|
1986
"Brain" & "PC-Write Trojan": The common
story is that two brothers from Pakistan named Basit and Amjad analysed
the boot sector of a floppy disk and developed a method of infecting
it with a virus dubbed "Brain" (the origin is generally
accepted but not absolute). Because it spread widely on the popular
MS-DOS PC system this is typically called the first computer virus;
even though it was predated by Cohen's experiments and the Apple
II virus. That same year the first PC-based Trojan was released
in the form of the popular shareware program PC-Write.
1987
"Stoned" is the first virus to infect the master boot
record preventing it from starting up.
1988
One of the most common viruses, "Jerusalem", is unleashed.
Activated every Friday the 13th, the virus affects both .EXE and
.COM files and deletes any programs run on that day.
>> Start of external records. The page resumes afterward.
-- ==== Sys2Proof/Laws/Ops.lean ====
section
/-! SUPPORT. What the shared operations can do, said once: registers and operands (spec 01 R11-R15), the status register's
fields, which operations leave the five sparse tables of the state alone, and which keep their canonical form. -/
namespace Sys2Proof.Machine
set_option Elab.async false
open Sys2Proof

section Registers

theorem vector_get_set_self {α : Type} {n : Nat} (v : Vector α n) (i : Fin n) (x : α) : (v.set i x).get i = x := by
  show (v.set i x)[i.val] = x
  exact Vector.getElem_set_self _
theorem vector_get_set_other {α : Type} {n : Nat} (v : Vector α n) {i j : Fin n} (h : j ≠ i) (x : α) :
    (v.set i x).get j = v.get j := by
  show (v.set i x)[j.val] = v[j.val]
  exact Vector.getElem_set_ne _ _ fun e => h (Fin.ext e.symm)

variable (t : Thread)

theorem Thread.getG_setG_self (i : Fin 16) (x : Slot 64) : (t.setG i x).getG i = x := vector_get_set_self _ _ _
theorem Thread.getG_setG_other {i j : Fin 16} (n : j ≠ i) (x : Slot 64) : (t.setG i x).getG j = t.getG j :=
  vector_get_set_other _ n _
theorem Thread.getV_setV_self (i : Fin 32) (x : Slot 1024) : (t.setV i x).getV i = x := vector_get_set_self _ _ _
theorem Thread.getV_setV_other {i j : Fin 32} (n : j ≠ i) (x : Slot 1024) : (t.setV i x).getV j = t.getV j :=
  vector_get_set_other _ n _
/-- `k0` stays FULL with all ones (R11). -/
theorem Thread.getK_zero : t.getK 0 = .full 0xFFFFFFFF := rfl
theorem Thread.getK_setK_self {i : Fin 8} (n : i ≠ 0) (x : Slot 32) : (t.setK i x).getK i = x := by
  simp only [Thread.setK, Thread.getK, if_neg n]
  exact vector_get_set_self _ _ _
theorem Thread.getK_setK_other {i j : Fin 8} (n : j ≠ i) (x : Slot 32) : (t.setK i x).getK j = t.getK j := by
  by_cases a : i = 0
  · simp only [Thread.setK, if_pos a]
  · by_cases b : j = 0
    · subst b; rfl
    · simp only [Thread.setK, Thread.getK, if_neg a, if_neg b]
      exact vector_get_set_other _ n _
theorem Thread.getV_setG (i : Fin 16) (x : Slot 64) (j : Fin 32) : (t.setG i x).getV j = t.getV j := rfl
theorem Thread.getK_setG (i : Fin 16) (x : Slot 64) (j : Fin 8) : (t.setG i x).getK j = t.getK j := rfl
theorem Thread.getG_setV (i : Fin 32) (x : Slot 1024) (j : Fin 16) : (t.setV i x).getG j = t.getG j := rfl
theorem Thread.getK_setV (i : Fin 32) (x : Slot 1024) (j : Fin 8) : (t.setV i x).getK j = t.getK j := rfl
theorem Thread.getG_setK (i : Fin 8) (x : Slot 32) (j : Fin 16) : (t.setK i x).getG j = t.getG j := by
  unfold Thread.setK; split <;> rfl
theorem Thread.getV_setK (i : Fin 8) (x : Slot 32) (j : Fin 32) : (t.setK i x).getV j = t.getV j := by
  unfold Thread.setK; split <;> rfl

end Registers

/-- A slot reads as a value exactly when it is FULL (R11-R13). -/
theorem readSlot_ok {w : Nat} {o : Opd} {x : Slot w} {v : BitVec w} : readSlot o x = .ok v ↔ x = .full v := by
  cases x <;> simp [readSlot, poisonTrap]

/-- A `g` source reads exactly when its register is FULL (R13). -/
theorem srcW_g {s : State} {t : Thread} {i : Fin 16} {w : Word} : srcW s t (.g i) = .ok w ↔ t.getG i = .full w := readSlot_ok

/-- A destination can take a word exactly when it is no port, or a port of the context with an empty latch beyond (R15). -/
theorem destReady_ok {s : State} {t : Thread} {o : Opd} :
    destReady s t o = .ok () ↔ ∀ d, o = .port d → s.ownsPorts t = true ∧ s.portFree t d = true := by
  cases o <;> simp [destReady, failWith]
  split
  · simp_all
  · split <;> simp_all

theorem setFld_one (ts : Word) (i : Nat) (h : i < 64) : setFld ts i i 0 = ts &&& ~~~((1 : Word) <<< i) := by
  refine BitVec.eq_of_getLsbD_eq fun j hj => ?_
  rw [getLsbD_setFld ts i i 0 j (Nat.le_refl i), BitVec.getLsbD_and, BitVec.getLsbD_not, BitVec.getLsbD_shiftLeft,
    show (1 : Word) = BitVec.twoPow 64 0 from rfl, BitVec.getLsbD_twoPow]
  by_cases e : j = i
  · subst e
    rw [if_pos ⟨hj, Nat.le_refl _, Nat.le_refl _⟩]
    simp [hj]
  · rw [if_neg fun q => e (Nat.le_antisymm q.2.2 q.2.1)]
    have : j < i ∨ ¬ j - i = 0 := by omega
    rcases this with q | q
    · simp [hj, q]
    · simp [hj, show ¬ 0 = j - i by omega]

/-- In a context that neither records nor replays nothing is logged (R377). -/
theorem State.record_plain {s : State} {c : Nat} {k : RevKey} {a : Nat} {v : Word}
    (h : ∀ x ∈ s.ctxs, x.id = c → x.replay = 0) : s.record c k a v = s := by
  have e : s.ctxs.map (fun x => if x.id == c then if x.replay = 1 then { x with log := x.log ++ [⟨k, a, v, false⟩] } else x else x) = s.ctxs := by
    conv => rhs; rw [← List.map_id s.ctxs]
    refine List.map_congr_left fun x hx => ?_
    by_cases q : x.id = c
    · simp [q, h x hx q]
    · simp [q]
  simp only [State.record, State.updCtx, e]

/-! ## The sparse tables -/

/-- The sparse tables of a state: bytes, metadata, poison marks, keys and owners of lines. -/
def State.tables (s : State) :
    List Host.Cell × List (Nat × BitVec 64) × List (Nat × BitVec 4) × List (Nat × Nat) × List (Nat × Nat) :=
  (s.mem, s.lines, s.poison, s.lineKeys, s.owners)

theorem State.Canonical.of_tables {s u : State} (c : s.Canonical) (e : u.tables = s.tables) : u.Canonical := by
  simp only [State.tables, Prod.mk.injEq] at e
  obtain ⟨a, b, d, f, g⟩ := e
  exact ⟨a ▸ c.mem, b ▸ c.lines, d ▸ c.poison, f ▸ c.lineKeys, g ▸ c.owners⟩

theorem State.tables_foldl {α : Type} {f : State → α → State} (h : ∀ s a, (f s a).tables = s.tables) :
    ∀ (l : List α) (s : State), (l.foldl f s).tables = s.tables
  | [], _ => rfl
  | a :: l, s => (tables_foldl h l (f s a)).trans (h s a)

section Tables
variable (s : State)

@[simp] theorem State.tables_updThread (r : TRef) (f : Thread → Thread) : (s.updThread r f).tables = s.tables := rfl
@[simp] theorem State.tables_setThread (t : Thread) : (s.setThread t).tables = s.tables := rfl
@[simp] theorem State.tables_dropThread (r : TRef) : (s.dropThread r).tables = s.tables := rfl
@[simp] theorem State.tables_updCtx (i : Nat) (f : Ctx → Ctx) : (s.updCtx i f).tables = s.tables := rfl
@[simp] theorem State.tables_setCore (c : Core) : (s.setCore c).tables = s.tables := by unfold State.setCore; split <;> rfl
@[simp] theorem State.tables_updCore (i : Nat) (f : Core → Core) : (s.updCore i f).tables = s.tables := s.tables_setCore _
@[simp] theorem State.tables_updLaunch (u : Nat) (f : Launch → Launch) : (s.updLaunch u f).tables = s.tables := rfl
@[simp] theorem State.tables_setHusk (h : Husk) : (s.setHusk h).tables = s.tables := by unfold State.setHusk; split <;> rfl
@[simp] theorem State.tables_post (l : List Instr) : (s.post l).tables = s.tables := rfl
@[simp] theorem State.tables_updImage (c k : Nat) (f : Image → Image) : (s.updImage c k f).tables = s.tables := rfl
@[simp] theorem State.tables_emit (k : Nat) (c : Option Nat) (a b : Nat) (w : Word) : (s.emit k c a b w).tables = s.tables := rfl
@[simp] theorem State.tables_emitAll (k : Nat) (w : Word) : (s.emitAll k w).tables = s.tables :=
   (State.tables_foldl (fun u (c : Ctx) => u.tables_emit k (some c.id) 0 0 w) _ _).trans rfl
@[simp] theorem State.tables_wakeOn (c : Nat) (p : WObj → Bool) : (s.wakeOn c p).tables = s.tables := rfl
@[simp] theorem State.tables_wakeAll (p : WObj → Bool) : (s.wakeAll p).tables = s.tables := rfl
@[simp] theorem State.tables_wakeBuffer (t : Thread) : (s.wakeBuffer t).tables = s.tables := by
  unfold State.wakeBuffer
  simp only
  split <;> rfl
@[simp] theorem State.tables_emitStop (r : TRef) (n : Nat) (w : Word) : (s.emitStop r n w).tables = s.tables := rfl
@[simp] theorem State.tables_wakePorts : s.wakePorts.tables = s.tables := rfl
@[simp] theorem State.tables_setLatch (m : Nat) (i : Fin 4) (w : Option Word) : (s.setLatch m i w).tables = s.tables :=
  s.tables_updCore m _
@[simp] theorem State.tables_consumeOne (r : TRef) (o : Opd) (m : SrcMod) : (consumeOne s r o m).tables = s.tables := by
  unfold consumeOne
  split
  · simp
  · split <;> rfl
@[simp] theorem State.tables_consumeAB (r : TRef) (f : RForm) (b : Bool) : (consumeAB s r f b).tables = s.tables := by
  unfold consumeAB
  cases b <;> simp
@[simp] theorem State.tables_writeW (r : TRef) (o : Opd) (w : Word) : (writeW s r o w).tables = s.tables := by
  unfold writeW
  split
  · split <;> simp
  · rfl
@[simp] theorem State.tables_writeL (r : TRef) (p : Bool) (o : Opd) (a b : VWord) : (writeL s r p o a b).tables = s.tables := by
  unfold writeL; split <;> rfl
@[simp] theorem State.tables_consumeL (r : TRef) (p : Bool) (o : Opd) (m : SrcMod) : (consumeL s r p o m).tables = s.tables := by
  unfold consumeL; split <;> rfl
@[simp] theorem State.tables_nudge (r : TRef) : (s.nudge r).tables = s.tables := rfl
@[simp] theorem State.tables_deliverTag (r : TRef) (g : Tag) (v : DVal) : (deliverTag s r g v).tables = s.tables := by
  unfold deliverTag; split <;> rfl
@[simp] theorem State.tables_collect (k d o : Nat) (l : List Word) (i : Option Instr) : (s.collect k d o l i).tables = s.tables := by
  unfold State.collect
  repeat' (first | rfl | split)
@[simp] theorem State.tables_trace (t : Thread) (k h : Nat) (pc : Word) : (s.trace t k h pc).tables = s.tables := by
  unfold State.trace
  split <;> simp
@[simp] theorem State.tables_snapAt (n : Nat) (x : SnapSrc) : (s.snapAt n x).tables = s.tables := by
  unfold State.snapAt
  simp only
  repeat' (first | rfl | split)
@[simp] theorem State.tables_snap (x : SnapSrc) : (s.snap x).tables = s.tables := s.tables_snapAt _ _
@[simp] theorem State.tables_reserve (w : Waiter) : (s.reserve w).tables = s.tables := by
  unfold State.reserve
  simp only
  split <;> rfl
@[simp] theorem State.tables_offer (c : Nat) (o : WObj) : (s.offer c o).tables = s.tables :=
  State.tables_foldl State.tables_reserve _ _
@[simp] theorem State.tables_reoffer (c : Nat) (o : WObj) : (s.reoffer c o).tables = s.tables := by
  unfold State.reoffer
  split
  · exact State.tables_foldl State.tables_reserve _ _
  · simp
@[simp] theorem State.tables_endEntry (c a : Nat) (o : WObj) : (s.endEntry c a o).tables = s.tables := rfl
@[simp] theorem State.tables_took (c a : Nat) (o : WObj) : (s.took c a o).tables = s.tables := by simp [State.took]
@[simp] theorem State.tables_without (p : Waiter → Bool) : (s.without p).tables = s.tables := rfl
@[simp] theorem State.tables_dropEntries (r : TRef) : (s.dropEntries r).tables = s.tables :=
  State.tables_foldl (fun u (w : Waiter) => u.tables_reoffer w.ctx w.obj) _ _
@[simp] theorem State.tables_record (c : Nat) (k : RevKey) (a : Nat) (v : Word) : (s.record c k a v).tables = s.tables := rfl
@[simp] theorem State.tables_replayUse (c : Nat) (k : RevKey) : (s.replayUse c k).tables = s.tables := rfl
@[simp] theorem State.tables_served (c : Nat) (k : RevKey) (a : Nat) (v : Word) : (s.served c k a v).tables = s.tables := rfl
@[simp] theorem State.tables_notLogged (r : TRef) : (s.notLogged r).tables = s.tables := by
  unfold State.notLogged; split <;> rfl
@[simp] theorem State.tables_refusal (c a n v : Nat) : (s.refusal c a n v).tables = s.tables := rfl
@[simp] theorem State.tables_unreserve (r : TRef) : (s.unreserve r).tables = s.tables := by
  unfold State.unreserve
  repeat' (first | rfl | split)
  exact (State.tables_wakeBuffer _ _)
@[simp] theorem State.tables_countRefusal (o : WObj) : (s.countRefusal o).tables = s.tables := by
  unfold State.countRefusal
  repeat' (first | rfl | split | exact s.tables_updCore _ _)
@[simp] theorem State.tables_timingAt (r : TRef) (n : Nat) (v : Word) : (s.timingAt r n v).2.tables = s.tables := by
  unfold State.timingAt
  simp only
  split <;> simp
@[simp] theorem State.tables_stopThread (t : Thread) (n : Nat) (pc r : Word) : (s.stopThread t n pc r).tables = s.tables := by
  simp [State.stopThread]
@[simp] theorem State.tables_enter (r : TRef) (o : WObj) (p q : Bool) (n : Nat) (g : Option GuardReq) :
    (s.enter r o p q n g).tables = s.tables := by
  unfold State.enter
  simp only
  split
  · split
    · exact (s.without _).tables_reoffer _ _
    · rfl
  · split
    · split
      · exact (State.tables_reoffer _ _ _).trans rfl
      · rfl
    · rfl
@[simp] theorem State.tables_parkOn (t : Thread) (o : WObj) (c : OC) (n : Nat) : (s.parkOn t o c n).tables = s.tables := by
  unfold State.parkOn
  simp only
  split <;> simp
An Indonesian
programmer releases the first anti-virus software for the brain
virus. The "Internet Worm" is released and crashed 5000
computers.
1989
IBM releases the first commercial anti-virus products. Intensive
anti-virus research commences. The "Dark Avenger" virus
appears.
1990
Symantec launches Norton AntiVirus, one of the first anti-virus
programs developed by a large company. Bulletin Boards (BBS) become
a common way for virus writers to share code.
1991
"Tequila" is the first widespread polymorphic virus found
in the wild. Polymorphic viruses make detection difficult for virus
scanners by changing their appearance with each new infection. Virus
construction kits can be downloaded from virus bulletin boards enabling
almost anyone to write a virus. 9% in early 1991 reported they had
experienced a virus attack. By the end of the year that figure increased
to 63%.
1992
1300 viruses are in existence, an increase of 420% from December
of 1990. The Michelangelo scare predicts 5 million computers will
crash on March 6. Only 5,000-10,000 actually go down.
1994
Good Times email hoax tears through the computer community. The
hoax warns of a malicious virus that will erase an entire hard drive
just by opening an email with the subject line "Good Times".
Though disproved, the hoax resurfaces every six to twelve months.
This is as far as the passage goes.